Against DR Congo, however, Portugal abandoned that balance and slipped back into old habits. Whenever the team faced a difficult moment, the instinctive reaction was to funnel possession toward Ronaldo. The problem is that the version of Ronaldo who could carry an entire national team no longer exists. At 41 years old, he remains one of football's greatest icons, but he is currently enduring an eight-match goal drought for Portugal and no longer influences games in the same way he once did. The reality is uncomfortable but increasingly difficult to ignore: Portugal may have reached the point where their captain is limiting the team more than he is helping it.

That naturally raises the question Martinez will eventually have to answer. If Ronaldo is no longer the best option, who replaces him? The most obvious candidate is Gonçalo Ramos. Unlike Ronaldo, Ramos offers relentless pressing, constant movement and a level of physical intensity that better suits the modern game. He also has the advantage of playing alongside Vitinha, João Neves and Nuno Mendes at Paris Saint-Germain, giving Portugal an existing chemistry between key players. The national team has already seen what Ramos can do on the biggest stage. When Ronaldo was dropped for the Round of 16 match against Switzerland at the 2022 World Cup, Ramos responded with a hat-trick and one of the most dominant centre-forward performances Portugal have produced in years.

There are other possibilities too. Portugal possess enough technical quality to operate without a traditional striker altogether. João Félix has experience playing as a false nine and would offer greater mobility across the front line, allowing players such as Bruno Fernandes, Bernardo Silva and Rafael Leão to attack spaces rather than constantly delivering service into the box. Such a system would inevitably make Portugal less predictable and harder to defend against, particularly against opponents willing to sit deep and wait for crosses.

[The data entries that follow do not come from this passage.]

-- ==== Sys2Proof/Machine/Core.lean ====
section
/-! DEFINITION. The machine that the host runs. -/

def Sys2Proof.core : Host.Core :=
  { State := Sys2Proof.Machine.State, Fault := Sys2Proof.Machine.Fault, Refusal := Sys2Proof.Machine.Refusal,
    step := Sys2Proof.Machine.step, reset := Sys2Proof.Machine.State.reset }
end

The tactical argument for change is convincing, but football at this level is rarely decided by tactics alone. Ronaldo's presence creates a political challenge that few coaches would willingly embrace. Fernando Santos discovered that in Qatar. Despite Portugal arguably playing their best football of the tournament after dropping Ronaldo, the decision generated enormous pressure and controversy. Santos was gone shortly afterwards. Martinez understands that benching Ronaldo is not simply a football decision. It means managing the expectations of supporters, media and perhaps even the player himself.

That is why the coming weeks may define Portugal's entire World Cup campaign. Martinez finds himself caught between loyalty and pragmatism. He can continue building around the greatest player in Portuguese football history and hope Ronaldo rediscovers the form that once made him unstoppable, or he can make a difficult but potentially transformative decision and reshape the team around players better suited to the demands of modern international football. Neither path is without risk, but after what happened against DR Congo, standing still may be the most dangerous option of all. Portugal remain one of the most talented squads in the tournament, yet talent alone will not be enough if the team continues looking backward instead of forward. For the first time in many years, the biggest challenge facing Portugal is not finding a way to get the best out of Cristiano Ronaldo. It may be finding a way to succeed without him.